When Wisconsin knocked off then-unbeaten and No. 1 Ohio State back on Feb. 12, it should’ve been a story that stood on its own.

The Badgers overcame a 15-point second-half deficit behind the absurd play of point guard Jordan Taylor. He scored 21 of his 27 points in a 13-minute stretch, leading the Badgers to a 71-67 win that prompted a court storming from the wild home crowd.

And then came the spit. Allegedly.

Ohio State freshman center Jared Sullinger said afterward that one of the students spit on him during the court storm, which prompted more than a few denials the following days from Wisconsin coach Bo Ryan. He said none of the Kohl Center’s video showed a student spitting.

“All I know is we won the game. Deal with it,” he said.

When the two teams meet again on Sunday, Ryan’s going to be staring at those words.
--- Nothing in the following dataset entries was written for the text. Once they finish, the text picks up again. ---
-- ==== Sys2Proof/Laws/Contexts.lean ====
section
/-! SUPPORT. What the work of the context controller keeps, and which of it leaves every context as it is. -/

namespace Sys2Proof.Machine

/-! ### Contexts that stay -/

theorem context_of_contexts {s t : State} (h : t.ctl.contexts = s.ctl.contexts) (c : CtxNo) :
    t.context c = s.context c := by
  simp [State.context, h]

@[simp] theorem addUser_contexts (i : Input) (st : Nat) (role : Role) (r : UserReq) (s : State) :
    (addUser i st role r s).2.ctl.contexts = s.ctl.contexts := by
  unfold addUser
  split
  · split
    · rfl
    · split <;> rfl
  · split
    · rfl
    · split <;> rfl

@[simp] theorem joinSlot_contexts (c : CtxNo) (i : Input) (st : Nat) (s : State) :
    (joinSlot c i st s).2.ctl.contexts = s.ctl.contexts := by
  unfold joinSlot
  split
  · rfl
  · split <;> rfl

@[simp] theorem leaveSlot_contexts (c : CtxNo) (k : SlotNo) (s : State) :
    (leaveSlot c k s).ctl.contexts = s.ctl.contexts := by
  unfold leaveSlot
  split
  · rfl
  · split <;> rfl

@[simp] theorem freeTag_contexts (c : CtxNo) (t : TagNo) (s : State) :
    (freeTag c t s).ctl.contexts = s.ctl.contexts := by
  unfold freeTag
  split <;> simp

@[simp] theorem removePurpose_contexts (i : Input) (st : Nat) (c : CtxNo) (p : Purpose) (s : State) :
    (removePurpose i st c p s).ctl.contexts = s.ctl.contexts := rfl

@[simp] theorem removeContext_contexts (c : CtxNo) (s : State) :
    (removeContext c s).ctl.contexts = s.ctl.contexts := rfl

@[simp] theorem startTracking_contexts (service : Nat) (s : State) :
    (startTracking service s).ctl.contexts = s.ctl.contexts := by
  unfold startTracking
  split <;> rfl

@[simp] theorem endTracking_contexts (service : Nat) (s : State) :
    (endTracking service s).ctl.contexts = s.ctl.contexts := by
  unfold endTracking
  split <;> rfl

@[simp] theorem addComponents_contexts (i : Input) (c : CtxNo) (l : List (Nat × Fin 8)) (s : State) :
    (addComponents i c l s).2.2.ctl.contexts = s.ctl.contexts := by
  induction l generalizing s with
  | nil => rfl
  | cons x l ih =>
    have ha := addUser_contexts i x.1 .component (.ctx c (.component x.2)) s
    unfold addComponents
    split
    · next s' he =>
      rw [he] at ha
      exact (ih s').trans ha
    · next s' he =>
      rw [‹addUser _ _ _ _ _ = _›] at ha
      exact ha

@[simp] theorem removeComponents_contexts (i : Input) (c : CtxNo) (l : List (Nat × Fin 8)) (s : State) :
    (removeComponents i c l s).ctl.contexts = s.ctl.contexts :=
  foldl_inv (f := fun s (r : Nat × Fin 8) => removePurpose i r.1 c (.component r.2) s)
    (g := fun s : State => s.ctl.contexts) (fun _ _ => rfl) l s

@[simp] theorem dropKeyStream_contexts (c : CtxNo) (x : Context) (s : State) :
    (dropKeyStream c x s).ctl.contexts = s.ctl.contexts := by
  unfold dropKeyStream
  split
  · simp
  · rfl

/-! ### What it keeps -/

/-- A change that keeps drain count and identity, of a context that keeps its state or is in acquisition. -/
theorem CtxStep.moved {old new : Context} (hd : new.drain = old.drain)
    (hs : new.state = old.state ∨ (old.state.acquiring = true ∧ new.state ≠ .free)) (hi : new.input = old.input)
    (hv : new.service = old.service) (hm : old.small → new.small := by exact fun h => h.same rfl rfl rfl) :
    CtxStep old new := by
  rcases hs with hs | ⟨hl, hs⟩
  · exact CtxStep.same hd hs hi hv hm
  · exact CtxStep.stage hl hd hs hi hv hm

/-- A context without lists. -/
theorem Context.small.empty {x : Context} (hc : x.components = []) (hr : x.mapRatings = []) (hp : x.play = none) :
    x.small :=
  ⟨by simp [hc], by simp [hr], by simp [hp]⟩

theorem readRatings_length (l : List Byte) (n : Nat) : (readRatings l n).length ≤ n := by
  simp [readRatings]

/-- A map that is read lists at most 3 ratings (R104). -/
theorem usableMap_ratings {x : Context} {body : List Byte} {m : MapBody} (h : usableMap x body = some m) :
    m.ratings.length ≤ 3 := by
  unfold usableMap at h
  obtain ⟨m', h1, h2⟩ := Option.bind_eq_some_iff.1 h
  split at h2
  · cases h2
    unfold readMap at h1
    dsimp only at h1
    split at h1
    · cases h1
    · next hr =>
      obtain ⟨cs, _, rfl⟩ := Option.map_eq_some_iff.1 h1
      simp only [Bool.or_eq_true, decide_eq_true_eq, not_or, Nat.not_lt] at hr
      exact (readRatings_length _ _).trans hr.1
  · cases h2

/-- What a context records from a map keeps its lists within their sizes. -/
theorem recordMap_small (x : Context) (version : Nat) (m : MapBody) (hm : m.ratings.length ≤ 3) (h : x.small) :
    (recordMap x version m).small :=
  ⟨by simp [recordMap, usedComponents, componentIndices], hm, h.play⟩

/-- A RUNNING tuner context on a service (R63). -/
theorem runningOn_iff {s : State} {service : Nat} {c : CtxNo} :
    runningOn s service c = true ↔ (getAt s.ctl.contexts c).state = .running ∧ (getAt s.ctl.contexts c).input ≠ pb ∧
      (getAt s.ctl.contexts c).service = service := by
  simp [runningOn, onService, State.context, and_comm]

namespace Keeps

variable {σ : Type} {κ : Standing → σ} {a s : State}

theorem joinSlot (h : Keeps κ a s) (c : CtxNo) (i : Input) (st : Nat) : Keeps κ a (joinSlot c i st s).2 := by
  unfold Machine.joinSlot
  split
  · next k hk =>
    cases hs : s.slot k with
    | none => exact h.setSlot k _ (by simp)
    | some x => exact h.setSlot_same k x _ hs rfl rfl rfl
  · split
    · next k hk =>
      refine h.setSlot k _ fun _ y hy => ?_
      obtain rfl := Option.some.inj hy
      simp [Slot.keysBacked, newSlot]
    · exact h

theorem leaveSlot (h : Keeps κ a s) (c : CtxNo) (k : SlotNo) : Keeps κ a (leaveSlot c k s) := by
  unfold Machine.leaveSlot
  split
  · exact h
  · next x hx =>
    split
    · dsimp only
      split
      · exact h.setSlot k _ (by simp)
      · exact h.setSlot_same k x _ hx rfl rfl rfl
    · exact h

theorem startTracking (h : Keeps κ a s) (service : Nat) (c : CtxNo) (hc : runningOn s service c = true) :
    Keeps κ a (startTracking service s) := by
  unfold Machine.startTracking
  split
  · exact h
  · next hn =>
    exact { h with
      tracking := fun y => by
        obtain ⟨h1, h2⟩ := h.tracking y
        refine ⟨?_, fun t ht => ?_⟩
        · rw [List.map_append]
          refine List.nodup_append.2 ⟨h1, by simp, ?_⟩
          intro x hx z hz hxz
          obtain ⟨t, ht, rfl⟩ := List.mem_map.1 hx
          have := List.find?_eq_none.1 hn t ht
          simp_all
        · rcases List.mem_append.1 ht with ht | ht
          · exact h2 t ht
          · obtain rfl := List.mem_singleton.1 ht
            exact ⟨c, runningOn_iff.1 hc⟩ }

theorem endTracking (h : Keeps κ a s) (service : Nat) : Keeps κ a (endTracking service s) := by
  unfold Machine.endTracking
  split
  · exact h
  · exact { h with tracking := fun y => (h.tracking y).filter _ }

/-- A context that leaves RUNNING, and the end of the tracking of its service (R63). -/
theorem endRunning (h : Keeps κ a s) (c : CtxNo) (x : Context) (hx : CtxChange (s.context c) x) :
    Keeps κ a
      (if (s.context c).state = .running && (s.context c).input != pb then
        Machine.endTracking (s.context c).service (s.setContext c x)
      else s.setContext c x) := by
  split
  · unfold Machine.endTracking
    split
    · next hr =>
      refine h.changeContext c x hx fun y => y.setAt c x fun _ _ t _ ht => ?_
      obtain ⟨d, _, hd⟩ := List.any_eq_true.1 hr
      exact ⟨d, ht ▸ runningOn_iff.1 hd⟩
    · have h1 : Keeps κ a { s with guide :=
          { s.guide with tracked := s.guide.tracked.filter (fun t => t.service != (s.context c).service) } } :=
        { h with tracking := fun y => (h.tracking y).filter _ }
      refine h1.changeContext c x hx fun y => y.setAt c x fun _ _ t ht hs => ?_
      have := (List.mem_filter.1 ht).2
      exact absurd hs (by simpa [State.context] using this)
  · next hn =>
    refine h.changeContext c x hx fun y => y.setAt c x fun hr hi => ?_
    exact absurd (by simp [State.context, hr, hi]) hn
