theorem storeFull (h : Keeps κ a s) (e : Event) (he : e.ratings.length ≤ 3) : Keeps κ a (storeFull e s) := by
  unfold Machine.storeFull
  dsimp only
  split
  · next l hl =>
    split
    · have hk : Keeps κ a (Machine.removeEvents [l]
          { s with guide := { s.guide with evicted := bump top16 s.guide.evicted } }) :=
        (show Keeps κ a { s with guide := { s.guide with evicted := bump top16 s.guide.evicted } } from
          { h with }).removeEvents _
      refine hk.storeEvent e he fun y => ?_
      have h1 := length_filter_lt (p := fun x => !sameEvent x l) (latestEvent_mem hl) (by simp [sameEvent])
      have h2 := h.events y
      rw [removeEvents_one]
      dsimp only
      omega
    · exact { h with }
  · exact { h with }

theorem insertEvent (h : Keeps κ a s) (e : Event) (he : e.ratings.length ≤ 3) : Keeps κ a (insertEvent e s) := by
  unfold Machine.insertEvent
  split
  · exact (show Keeps κ a { s with guide := { s.guide with outside := bump top16 s.guide.outside } } from
      { h with }).removeEvents _
  · dsimp only
    have h1 := h.removeEvents (s.guide.events.filter (Event.displacedBy e))
    split
    · next hs => exact h1.updateEvent e he hs
    · split
      · next hl => exact h1.storeEvent e he fun _ => hl
      · exact h1.storeFull e he

theorem takeEvent (h : Keeps κ a s) (service : Nat) (b : EventBody) : Keeps κ a (takeEvent service s b) := by
  unfold Machine.takeEvent
  split
  · exact { h with }
  · next hb =>
    simp only [Bool.or_eq_true, decide_eq_true_eq, not_or, Nat.not_lt] at hb
    exact h.insertEvent _ hb.2

theorem eventSection (h : Keeps κ a s) (x : SectionHeader) (body : List Byte) : Keeps κ a (eventSection x body s) := by
  unfold Machine.eventSection
  split
  · exact { h with }
  · exact h.foldl (fun _ b h => h.takeEvent _ b) _

theorem guideClockSecond (h : Keeps κ a s) : Keeps κ a (guideClockSecond s) := by
  unfold Machine.guideClockSecond
  split
  · exact h
  · exact (h.setEvents _ (fun hl => (List.length_filter_le _ _).trans hl)
      fun hr y hy => hr y (List.mem_filter.1 hy).1).judgeTracked

/-! ### Access engine -/

theorem setLog (h : Keeps κ a s) (l : List ExceptionRec) (b : Bool) (hl : s.access.log.length ≤ 16 → l.length ≤ 16) :
    Keeps κ a { s with access := { s.access with log := l, overflow := b } } :=
  { h with log := fun y => hl (h.log y) }

theorem logException (h : Keeps κ a s) (kind : ExceptionKind) (i : Input) (st : Nat) (t : Option Nat) (q : Nat) :
    Keeps κ a (logException kind i st t q s) := by
  unfold Machine.logException
  dsimp only
  split
  · next hm =>
    refine h.setLog _ _ fun hl => ?_
    cases he : s.access.log with
    | nil => simp [he] at hm
    | cons x l =>
      rw [he] at hl
      have ho : ∀ o : Option ExceptionRec, o.toList.length ≤ 1 := by intro o; cases o <;> simp
      simp only [List.length_append, List.length_dropLast, List.length_cons] at hl ⊢
      exact (Nat.add_le_add_left (ho _) _).trans (by omega)
  · split
    · next hl =>
      have h1 := fun r => h.setLog (s.access.log ++ [r]) s.access.overflow
        (fun _ => by simp only [List.length_append, List.length_singleton]; omega)
      split
      · exact (h1 _).offer _
      · exact h1 _
    · split
      · exact h
      · exact (h.setLog s.access.log true id).offer _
A lot.

“Deal With It” is printed on 1,400 towels that’ll be handled out to students for Sunday’s regular-season finale. Expect the Buckeyes crowd to be raucous and ready for revenge.

That’s just one of the reasons why Ohio State-Wisconsin is more than just a Big Ten game, it’s actually a budding rivalry, writes Doug Lesmerises of the Cleveland Plain-Dealer. To sum up from his excellent story

The games are incredibly competitive right now (unlike other long-standing rivalries such as Indiana-Purdue that are one-sides of late), they’re significant (the Buckeyes and Badgers are always in the Big Ten title hunt, whether it’s basketball or football), both teams have definitive identities and there’s an off-the-field spark. Like the spitting incident.

“The way [Ryan] said it really riled us up,” OSU sophomore Tim Collins, an Avon native and the director of The Nuthouse, told the paper. “No matter what sport it is, they’ve been a little cocky about it, and we’re ready to knock them down a peg.”

Sounds like a plan. Just one thing – can we avoid any spitting?